● Prompt: Please write out exactly the lines of the data below from the line holding "([.cmpI .pc 0, .cpcI" through the line holding "decode 0b0011011011101011#16 = .ok", and leave out the rest.
Data records Block Start
-- ==== Sys2Proof/Tests/Slice0.lean ====
section
/-! SUPPORT. Tests: well-formedness, decoding of words written out from the encodings of 30_encoding.md and
spec/opcode_table.json, one step of each mnemonic with the numbers of 95_test_vectors.md, and a witness for the hypotheses
of each statement. -/

namespace Sys2Proof.Tests

open Sys2Proof.Machine

/-! ## Well-formedness (log 29) -/

theorem test_wf_pfx_zero : (Instr.pfx 0).wf = false ∧ (Instr.pfx 1).wf = true := by decide

theorem test_wf_imm_pc :
    ([.cmpI .pc 0, .cpcI .pc 0, .movI .pc 0, .setI .pc 0, .sefI .pc 0, .selI .pc 0, .addI .pc 0, .dadI .pc 0, .adcI .pc 0, .dacI .pc 0, .subI .pc 0] : List Instr).all (fun i => !i.wf) = true ∧
    ([.rsbI .pc 0, .sbcI .pc 0, .dscI .pc 0, .andI .pc 0, .orI .pc 0, .xorI .pc 0, .mvlI .pc 0, .adtI .pc 0, .adfI .pc 0, .sbtI .pc 0, .sbfI .pc 0] : List Instr).all (fun i => !i.wf) = true := by
  decide

theorem test_wf_imm_gpr : (Instr.cmpI .r6 31).wf = true ∧ (Instr.cmpR .gt .pc .pc).wf = true ∧ (Instr.movML .pc .a2 0).wf = true := by
  decide

/-! ## Every constructor is read from a word of its row, written out bit by bit -/

theorem test_decode_special :
    decode 0b0000000000000000#16 = .ok (.nop) ∧
    decode 0b0000010110011101#16 = .ok (.pfx 1437) ∧
    decode 0b0000111100011111#16 = .ok (.hlt) ∧
    decode 0b0001100100011110#16 = .ok (.lp .r1 .r6) := by
  decide

theorem test_decode_indexed :
    decode 0b0001010101010011#16 = .ok (.cmpML .r5 .a0 19) ∧
    decode 0b0001111010011010#16 = .ok (.movML .r6 .a1 26) ∧
    decode 0b0001100011100001#16 = .ok (.movMS .r0 .a2 1) ∧
    decode 0b0010000101001000#16 = .ok (.addML .r1 .a0 8) ∧
    decode 0b0010001010101111#16 = .ok (.addMS .r2 .a1 15) ∧
    decode 0b0010101111010110#16 = .ok (.subML .r3 .a2 22) ∧
    decode 0b0010110001111101#16 = .ok (.subMS .r4 .a0 29) ∧
    decode 0b0011010110000100#16 = .ok (.andML .r5 .a1 4) ∧
    decode 0b0011011011101011#16 = .ok (.andMS .r6 .a2 11) ∧
    decode 0b0011100001010010#16 = .ok (.adtML .r0 .a0 18) ∧
    decode 0b0011100110111001#16 = .ok (.adtMS .r1 .a1 25) := by
  decide

theorem test_decode_direct_load_1 :
    decode 0b0101010100010011#16 = .ok (.cmpZL .r5 19) ∧
    decode 0b0101011010011010#16 = .ok (.cpcZL .r6 26) ∧
    decode 0b0101100000000001#16 = .ok (.movZL .r0 1) ∧
    decode 0b0101100101001000#16 = .ok (.setZL .r1 8) ∧
    decode 0b0101101010001111#16 = .ok (.sefZL .r2 15) ∧
    decode 0b0101101111010110#16 = .ok (.selZL .r3 22) ∧
    decode 0b0110010000011101#16 = .ok (.addZL .r4 29) ∧
    decode 0b0110010101000100#16 = .ok (.dadZL .r5 4) ∧
    decode 0b0110011010001011#16 = .ok (.adcZL .r6 11) ∧
    decode 0b0110000011010010#16 = .ok (.dacZL .r0 18) ∧
    decode 0b0110100100011001#16 = .ok (.subZL .r1 25) ∧
    decode 0b0110101001000000#16 = .ok (.rsbZL .r2 0) := by
  decide

theorem test_decode_direct_load_2 :
    decode 0b0110101110010110#16 = .ok (.sbcZL .r3 22) ∧
    decode 0b0110110011011101#16 = .ok (.dscZL .r4 29) ∧
    decode 0b0111010100000100#16 = .ok (.andZL .r5 4) ∧
    decode 0b0111011001001011#16 = .ok (.orZL .r6 11) ∧
    decode 0b0111000010010010#16 = .ok (.xorZL .r0 18) ∧
    decode 0b0111000111011001#16 = .ok (.mvlZL .r1 25) ∧
    decode 0b0111101000000000#16 = .ok (.adtZL .r2 0) ∧
    decode 0b0111101101000111#16 = .ok (.adfZL .r3 7) ∧
    decode 0b0111110010001110#16 = .ok (.sbtZL .r4 14) ∧
    decode 0b0111110111010101#16 = .ok (.sbfZL .r5 21) := by
  decide

theorem test_decode_direct_store_1 :
    decode 0b0101110100110011#16 = .ok (.movZS .r5 19) ∧
    decode 0b0101111001111010#16 = .ok (.setZS .r6 26) ∧
    decode 0b0101100010100001#16 = .ok (.sefZS .r0 1) ∧
    decode 0b0101100111101000#16 = .ok (.selZS .r1 8) ∧
    decode 0b0110001000101111#16 = .ok (.addZS .r2 15) ∧
    decode 0b0110001101110110#16 = .ok (.dadZS .r3 22) ∧
    decode 0b0110010010111101#16 = .ok (.adcZS .r4 29) ∧
    decode 0b0110010111100100#16 = .ok (.dacZS .r5 4) ∧
    decode 0b0110111000101011#16 = .ok (.subZS .r6 11) ∧
    decode 0b0110100001110010#16 = .ok (.rsbZS .r0 18) ∧
    decode 0b0110100110111001#16 = .ok (.sbcZS .r1 25) ∧
    decode 0b0110101011100000#16 = .ok (.dscZS .r2 0) := by
  decide

theorem test_decode_direct_store_2 :
    decode 0b0111001100110110#16 = .ok (.andZS .r3 22) ∧
    decode 0b0111010001111101#16 = .ok (.orZS .r4 29) ∧
    decode 0b0111010110100100#16 = .ok (.xorZS .r5 4) ∧
    decode 0b0111011011101011#16 = .ok (.mvlZS .r6 11) ∧
    decode 0b0111100000110010#16 = .ok (.adtZS .r0 18) ∧
    decode 0b0111100101111001#16 = .ok (.adfZS .r1 25) ∧
    decode 0b0111101010100000#16 = .ok (.sbtZS .r2 0) ∧
    decode 0b0111101111100111#16 = .ok (.sbfZS .r3 7) := by
  decide

theorem test_decode_register_1 :
    decode 0b1000010100001111#16 = .ok (.sr1R .r5 .r1) ∧
    decode 0b1000011001100000#16 = .ok (.rr1R .r6 .r4 .r0) ∧
    decode 0b1000000010111111#16 = .ok (.sr4R .r0 .pc) ∧
    decode 0b1000000111010100#16 = .ok (.rr4R .r1 .r2 .r4) ∧
    decode 0b1000101000101111#16 = .ok (.sl1R .r2 .r5) ∧
    decode 0b1000101101000000#16 = .ok (.rl1R .r3 .r0 .r0) ∧
    decode 0b1000110010011111#16 = .ok (.sl4R .r4 .r3) ∧
    decode 0b1000110111110100#16 = .ok (.rl4R .r5 .r6 .r4) ∧
    decode 0b1001000000001110#16 = .ok (.cmpR .eq .r1 .r6) ∧
    decode 0b1001010110100000#16 = .ok (.cpcR .lt .r4 .r0) ∧
    decode 0b1001100100111010#16 = .ok (.movR .r1 .r2) ∧
    decode 0b1001101001111100#16 = .ok (.setR .r2 .r4) := by
  decide

theorem test_decode_register_2 :
    decode 0b1001101110111000#16 = .ok (.sefR .r3 .r0) ∧
    decode 0b1001110011011010#16 = .ok (.selR .r4 .r3 .r2) ∧
    decode 0b1010010100110100#16 = .ok (.addR .r5 .r6 .r4) ∧
    decode 0b1010011001001110#16 = .ok (.dadR .r6 .r1 .r6) ∧
    decode 0b1010000010100000#16 = .ok (.adcR .r0 .r4 .r0) ∧
    decode 0b1010000111111010#16 = .ok (.dacR .r1 .pc .r2) ∧
    decode 0b1010101000010100#16 = .ok (.subR .r2 .r2 .r4) ∧
    decode 0b1010101101101110#16 = .ok (.rsbR .r3 .r5 .r6) ∧
    decode 0b1010110010000000#16 = .ok (.sbcR .r4 .r0 .r0) ∧
    decode 0b1010110111011010#16 = .ok (.dscR .r5 .r3 .r2) ∧
    decode 0b1011011000110100#16 = .ok (.andR .r6 .r6 .r4) ∧
    decode 0b1011000001001110#16 = .ok (.orR .r0 .r1 .r6) := by
  decide

theorem test_decode_register_3 :
    decode 0b1011000110111010#16 = .ok (.xorR .r1 .pc .r2) ∧
    decode 0b1011001011111100#16 = .ok (.mvlR .r2 .r4) ∧
    decode 0b1011101100101110#16 = .ok (.adtR .r3 .r5 .r6) ∧
    decode 0b1011110001000000#16 = .ok (.adfR .r4 .r0 .r0) ∧
    decode 0b1011110110011010#16 = .ok (.sbtR .r5 .r3 .r2) ∧
    decode 0b1011111011110100#16 = .ok (.sbfR .r6 .r6 .r4) := by
  decide

theorem test_decode_immediate_1 :
    decode 0b1101010100010011#16 = .ok (.cmpI .r5 19) ∧
    decode 0b1101011010011010#16 = .ok (.cpcI .r6 26) ∧
    decode 0b1101100000000001#16 = .ok (.movI .r0 1) ∧
    decode 0b1101100101001000#16 = .ok (.setI .r1 8) ∧
    decode 0b1101101010001111#16 = .ok (.sefI .r2 15) ∧
    decode 0b1101101111010110#16 = .ok (.selI .r3 22) ∧
    decode 0b1110010000011101#16 = .ok (.addI .r4 29) ∧
    decode 0b1110010101000100#16 = .ok (.dadI .r5 4) ∧
    decode 0b1110011010001011#16 = .ok (.adcI .r6 11) ∧
    decode 0b1110000011010010#16 = .ok (.dacI .r0 18) ∧
    decode 0b1110100100011001#16 = .ok (.subI .r1 25) ∧
    decode 0b1110101001000000#16 = .ok (.rsbI .r2 0) := by
  decide

theorem test_decode_immediate_2 :
    decode 0b1110101110010110#16 = .ok (.sbcI .r3 22) ∧
    decode 0b1110110011011101#16 = .ok (.dscI .r4 29) ∧
    decode 0b1111010100000100#16 = .ok (.andI .r5 4) ∧
    decode 0b1111011001001011#16 = .ok (.orI .r6 11) ∧
    decode 0b1111000010010010#16 = .ok (.xorI .r0 18) ∧
    decode 0b1111000111011001#16 = .ok (.mvlI .r1 25) ∧
    decode 0b1111101000000000#16 = .ok (.adtI .r2 0) ∧
    decode 0b1111101101000111#16 = .ok (.adfI .r3 7) ∧
    decode 0b1111110010001110#16 = .ok (.sbtI .r4 14) ∧
    decode 0b1111110111010101#16 = .ok (.sbfI .r5 21) := by
  decide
Data records Block End
● Answer to the problem:
    ([.cmpI .pc 0, .cpcI .pc 0, .movI .pc 0, .setI .pc 0, .sefI .pc 0, .selI .pc 0, .addI .pc 0, .dadI .pc 0, .adcI .pc 0, .dacI .pc 0, .subI .pc 0] : List Instr).all (fun i => !i.wf) = true ∧
    ([.rsbI .pc 0, .sbcI .pc 0, .dscI .pc 0, .andI .pc 0, .orI .pc 0, .xorI .pc 0, .mvlI .pc 0, .adtI .pc 0, .adfI .pc 0, .sbtI .pc 0, .sbfI .pc 0] : List Instr).all (fun i => !i.wf) = true := by
  decide

theorem test_wf_imm_gpr : (Instr.cmpI .r6 31).wf = true ∧ (Instr.cmpR .gt .pc .pc).wf = true ∧ (Instr.movML .pc .a2 0).wf = true := by
  decide

/-! ## Every constructor is read from a word of its row, written out bit by bit -/

theorem test_decode_special :
    decode 0b0000000000000000#16 = .ok (.nop) ∧
    decode 0b0000010110011101#16 = .ok (.pfx 1437) ∧
    decode 0b0000111100011111#16 = .ok (.hlt) ∧
    decode 0b0001100100011110#16 = .ok (.lp .r1 .r6) := by
  decide

theorem test_decode_indexed :
    decode 0b0001010101010011#16 = .ok (.cmpML .r5 .a0 19) ∧
    decode 0b0001111010011010#16 = .ok (.movML .r6 .a1 26) ∧
    decode 0b0001100011100001#16 = .ok (.movMS .r0 .a2 1) ∧
    decode 0b0010000101001000#16 = .ok (.addML .r1 .a0 8) ∧
    decode 0b0010001010101111#16 = .ok (.addMS .r2 .a1 15) ∧
    decode 0b0010101111010110#16 = .ok (.subML .r3 .a2 22) ∧
    decode 0b0010110001111101#16 = .ok (.subMS .r4 .a0 29) ∧
    decode 0b0011010110000100#16 = .ok (.andML .r5 .a1 4) ∧
    decode 0b0011011011101011#16 = .ok (.andMS .r6 .a2 11) ∧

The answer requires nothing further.